What is being asked — Your answer should be the lines below from the one with "one access. -/" to the one with "have e : (data.setWidth", both included, given again exactly and with nothing added.

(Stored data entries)
-- ==== Sys2Proof/Laws/Exec.lean ====
section
/-! SUPPORT. What the shapes of a meaning answer, once for all commands: an effect with what follows it, a stutter, the manager's write through its gates. -/
namespace Sys2Proof.Machine

/-! ### The shapes of a meaning -/

theorem act_next (s : State) (f : Dev → Dev) : act s f = .next (s.after (f s.dev)) := by unfold act State.after; rfl

theorem actIf_next {s : State} {c : Bool} (h : c = true) (f : Dev → Dev) : actIf s c f = .next (s.after (f s.dev)) := by
  unfold actIf; rw [if_pos h, act_next]

theorem actIf_stutter {s : State} {c : Bool} (h : c = false) (f : Dev → Dev) : actIf s c f = .next s := by
  unfold actIf; rw [if_neg (by rw [h]; exact Bool.false_ne_true)]

theorem chip_next {s : State} (h : s.dev.powered = true) (f : Dev → Dev) : chip s f = .next (s.after (f s.dev)) := actIf_next h f

theorem host_next {s : State} (h : s.dev.hostHere = true) (f : Dev → Dev) : host s f = .next (s.after (f s.dev)) := actIf_next h f

/-- What a conditional change can answer. -/
theorem actIf_cases {s t : State} {c : Bool} {f : Dev → Dev} (h : actIf s c f = .next t) : t = s.after (f s.dev) ∨ t = s := by
  unfold actIf at h
  split at h
  · rw [act_next] at h; cases h; exact .inl rfl
  · cases h; exact .inr rfl

/-! ### What follows an effect -/

/-- What follows a command keeps what its effect keeps. -/
theorem after_kept {s : State} {d : Dev} (h : Kept s.dev d) : Kept s.dev (s.after d).dev := by
  rw [State.after_dev]; exact Dev.settle_kept h _

theorem act_kept {s t : State} {f : Dev → Dev} (hf : ∀ a d, Kept a d → Kept a (f d)) (h : act s f = .next t) : Kept s.dev t.dev := by
  rw [act_next] at h; cases h; exact after_kept (hf _ _ (Kept.refl _))

theorem actIf_kept {s t : State} {c : Bool} {f : Dev → Dev} (hf : ∀ a d, Kept a d → Kept a (f d)) (h : actIf s c f = .next t) : Kept s.dev t.dev := by
  rcases actIf_cases h with h | h
  · subst h; exact after_kept (hf _ _ (Kept.refl _))
  · subst h; exact Kept.refl _

theorem regWr_kept {s t : State} {pty : Party} {off : Nat} {be : BitVec 8} {data : W32} (h : regWr s pty off be data = .next t) : Kept s.dev t.dev :=
  actIf_kept (fun _ _ hd => Dev.pfWrite_kept hd _ _ _ _ _) h

theorem regWr8_kept {s t : State} {pty : Party} {off : Nat} {data : W64} (h : regWr8 s pty off data = .next t) : Kept s.dev t.dev :=
  actIf_kept (fun _ _ hd => Dev.pfWrite_kept hd _ _ _ _ _) h

theorem regRd_kept {s t : State} {pty : Party} {off : Nat} (h : regRd s pty off = .next t) : Kept s.dev t.dev :=
  actIf_kept (fun _ _ hd => Dev.readBy_kept hd _ _) h

theorem packet_kept {s t : State} {via : Via} {vc : BitVec 3} {k : Pkt} (h : packet s via vc k = .next t) : Kept s.dev t.dev := by
  refine actIf_kept (fun a d hd => ?_) h
  split
  · exact Dev.localReq_kept hd _ _ _
  · exact Dev.arrive_kept hd _ _ _
  · exact Dev.arrive_kept hd _ _ _

theorem rspPacket_kept {s t : State} {via : Via} {k : Pkt} (h : rspPacket s via k = .next t) : Kept s.dev t.dev := by
  refine actIf_kept (fun a d hd => ?_) h
  split
  · exact Dev.localAnswer_kept (Dev.consume_kept hd _ _) _ _
  · exact Dev.arriveRsp_kept hd _ _
  · exact Dev.arriveRsp_kept hd _ _

/-! ### No command touches the queue -/

theorem act_pending {s t : State} {f : Dev → Dev} (h : act s f = .next t) : t.pending = s.pending := by
  rw [act_next] at h; cases h; exact State.after_pending _ _

theorem actIf_pending {s t : State} {c : Bool} {f : Dev → Dev} (h : actIf s c f = .next t) : t.pending = s.pending := by
  rcases actIf_cases h with h | h
  · subst h; exact State.after_pending _ _
  · subst h; rfl

/-! ### The manager's write through its gates (R39, R48, R352, R557) -/

theorem Dev.authOf_pf (d : Dev) (off : Nat) (data : W64) : d.authOf .pf off data = true := by
  unfold Dev.authOf
  split
  · unfold Dev.licAuth
    split
    · unfold Dev.bankAuth; split <;> rfl
    · split
      · unfold Dev.signalAuth; simp [Dev.licCore]
      · repeat' split
        all_goals rfl
  · rfl

/-- A whole 4-byte write is one access. -/
theorem dwords_whole {off : Nat} (data : W32) (h : off % 4 = 0) : dwords off 15 (data.setWidth 64).toNat = [(off, 15, data.toNat)] := by
  have hd := data.isLt
  have e : (data.setWidth 64).toNat = data.toNat := by rw [BitVec.toNat_setWidth, Nat.mod_eq_of_lt (by omega)]
  have e2 : data.toNat / 4294967296 = 0 := Nat.div_eq_of_lt hd
  have e3 : data.toNat / 18446744073709551616 = 0 := Nat.div_eq_of_lt (by omega)
  have e4 : data.toNat % 4294967296 = data.toNat := Nat.mod_eq_of_lt hd
  unfold dwords
  rw [e, h]
  simp [List.range, List.range.loop, e4, List.filter]
  omega

theorem Dev.reaches_host {d : Dev} {off : Nat} (h : d.reaches off = true) : d.hostHere = true ∧ d.hostMem 0 = true ∧ (d.onlyWatch && !(decide (regDomain off = 1) || decide (regDomain off = 0))) = false ∧ d.powerOf off = Power.on := by
  simp only [Dev.reaches, Bool.and_eq_true, decide_eq_true_eq] at h
  obtain ⟨⟨⟨h1, h2⟩, h3⟩, h4⟩ := h
  refine ⟨h1, h2, ?_, h4⟩
  cases ho : d.onlyWatch
  · rfl
  · simp_all only [Bool.not_true, Bool.false_or, Bool.or_eq_true, decide_eq_true_eq, Bool.true_and, Bool.not_eq_false']

/-- The device in which the manager's write that arrives is judged: a write to the time block has ended the host's freeze (R71). -/
theorem Dev.whenD_timeBlock {d : Dev} (off : Nat) (hm : d.hostMem 0 = true) : d.whenD (d.timeBlockWrite .pf off) (fun d => d.endFreeze (readerOf .pf)) = d.unfrozen off := by
  unfold Dev.timeBlockWrite Dev.whenD Dev.unfrozen; simp [hm, readerOf]

theorem Dev.unfrozen_of_none (d : Dev) {off : Nat} (hn : timeIdx off = none) : d.unfrozen off = d := by unfold Dev.unfrozen; rw [hn]; rfl

theorem Dev.unfrozen_reaches {d : Dev} (off o : Nat) : (d.unfrozen off).reaches o = d.reaches o := by unfold Dev.unfrozen; split <;> rfl

/-- The manager's write of a whole 32-bit register is judged once and takes its outcome. -/
theorem Dev.pfWrite_mgr {d : Dev} {off : Nat} (data : W32) (hr : d.reaches off = true) (ha : off % 4 = 0) (hb : off < 2 ^ 24) (hm : regMapped off = true) (ht : off ≠ R.pitResumeToken) :
    d.pfWrite .pf off false 15 (data.setWidth 64) = (d.unfrozen off).commitS (mgrWrite off data) ((d.unfrozen off).judgeOf .pf (mgrWrite off data)) := by
  obtain ⟨-, g2, -, -⟩ := Dev.reaches_host hr
  obtain ⟨-, h2, h3, h4⟩ := Dev.reaches_host (d := d.unfrozen off) ((Dev.unfrozen_reaches off off).trans hr)
  have hj : ∀ old, (d.unfrozen off).regCmdS .pf off false 15 (data.setWidth 64) old true (fun d c => d.judgeOf .pf c) = (d.unfrozen off).commitS (mgrWrite off data) ((d.unfrozen off).judgeOf .pf (mgrWrite off data)) := by
    intro old
    unfold Dev.regCmdS
    simp only [h2, h3, h4, hm, Bool.not_true, Bool.or_false, partyOrigin, mgrWrite]
    simp
  unfold Dev.pfWrite
  simp only [Bool.false_and, Bool.false_eq_true, if_false, Nat.mod_eq_of_lt hb, show 15 % 16 = 15 from rfl, dwords_whole data ha, List.foldl, Dev.oneWrite, Dev.whenD_timeBlock _ g2, if_neg ht, Dev.authOf_pf]
  rw [show (BitVec.ofNat 64 data.toNat) = data.setWidth 64 from by rw [← BitVec.ofNat_toNat], hj]
  simp

/-- The manager's write of a whole 64-bit register is judged once and takes its outcome. -/
theorem Dev.pfWrite_mgr8 {d : Dev} {off : Nat} (data : W64) (hr : d.reaches off = true) (hb : off < 2 ^ 24) (hw : oneWide off = true) (hm : regMapped off = true) (ht : off ≠ R.pitResumeToken) :
    d.pfWrite .pf off true 255 data = (d.unfrozen off).commitS (mgrWrite8 off data) ((d.unfrozen off).judgeOf .pf (mgrWrite8 off data)) := by
  obtain ⟨-, g2, -, -⟩ := Dev.reaches_host hr
  obtain ⟨-, h2, h3, h4⟩ := Dev.reaches_host (d := d.unfrozen off) ((Dev.unfrozen_reaches off off).trans hr)
  unfold Dev.pfWrite
  simp only [Nat.mod_eq_of_lt hb, hw, show 255 % 256 = 255 from rfl, Bool.and_true, decide_true, if_true, Dev.oneWrite, Dev.whenD_timeBlock _ g2, if_neg ht, Dev.authOf_pf]
  unfold Dev.regCmdS
  simp only [h2, h3, h4, hm, Bool.not_true, Bool.or_false, partyOrigin, mgrWrite8]
  simp

/-- What an accepted write does: its record, then its effect; an exempt write has its effect only (R558, R560). -/
theorem Dev.commitS_ok {d : Dev} {c : WCtx} {old new : W64} {rs ex : Bool} {eff : Dev → Dev} (hr : d.swRoom 1 = true) :
    d.commitS c (.ok old new rs ex eff) = (eff (if ex then d else d.logged c (4 * b2n rs + 1024 * b2n (decide (old = new))) old new), 0) := by
  unfold Dev.commitS Dev.logged
  cases ex <;> simp [hr]

/-- A refused write leaves its rejected record and nothing else (R558). -/
theorem Dev.commitS_bad {d : Dev} {c : WCtx} {old : W64} {rs ex : Bool} (hr : d.swRoom 1 = true) :
    d.commitS c (.bad old rs ex) = (d.logged c (1 + 4 * b2n rs) old old, 1) := by
  unfold Dev.commitS Dev.logged; simp [hr]

theorem regWr_mgr {s : State} {off : Nat} (data : W32) (hr : s.dev.reaches off = true) (ha : off % 4 = 0) (hb : off < 2 ^ 24) (hm : regMapped off = true) (ht : off ≠ R.pitResumeToken) :
    regWr s .pf off 15#8 data = .next (s.after ((s.dev.unfrozen off).commitS (mgrWrite off data) ((s.dev.unfrozen off).judgeOf .pf (mgrWrite off data))).1) := by
  unfold regWr
  rw [actIf_next (show s.dev.partyHere .pf = true from (Dev.reaches_host hr).1)]
  rw [show (15#8).toNat = 15 from rfl, Dev.pfWrite_mgr data hr ha hb hm ht]

theorem regWr8_mgr {s : State} {off : Nat} (data : W64) (hr : s.dev.reaches off = true) (hb : off < 2 ^ 24) (hw : oneWide off = true) (hm : regMapped off = true) (ht : off ≠ R.pitResumeToken) :
    regWr8 s .pf off data = .next (s.after ((s.dev.unfrozen off).commitS (mgrWrite8 off data) ((s.dev.unfrozen off).judgeOf .pf (mgrWrite8 off data))).1) := by
  unfold regWr8
  rw [actIf_next (show s.dev.partyHere .pf = true from (Dev.reaches_host hr).1), Dev.pfWrite_mgr8 data hr hb hw hm ht]

end Sys2Proof.Machine
end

Problem solution —
/-- A whole 4-byte write is one access. -/
theorem dwords_whole {off : Nat} (data : W32) (h : off % 4 = 0) : dwords off 15 (data.setWidth 64).toNat = [(off, 15, data.toNat)] := by
  have hd := data.isLt
  have e : (data.setWidth 64).toNat = data.toNat := by rw [BitVec.toNat_setWidth, Nat.mod_eq_of_lt (by omega)]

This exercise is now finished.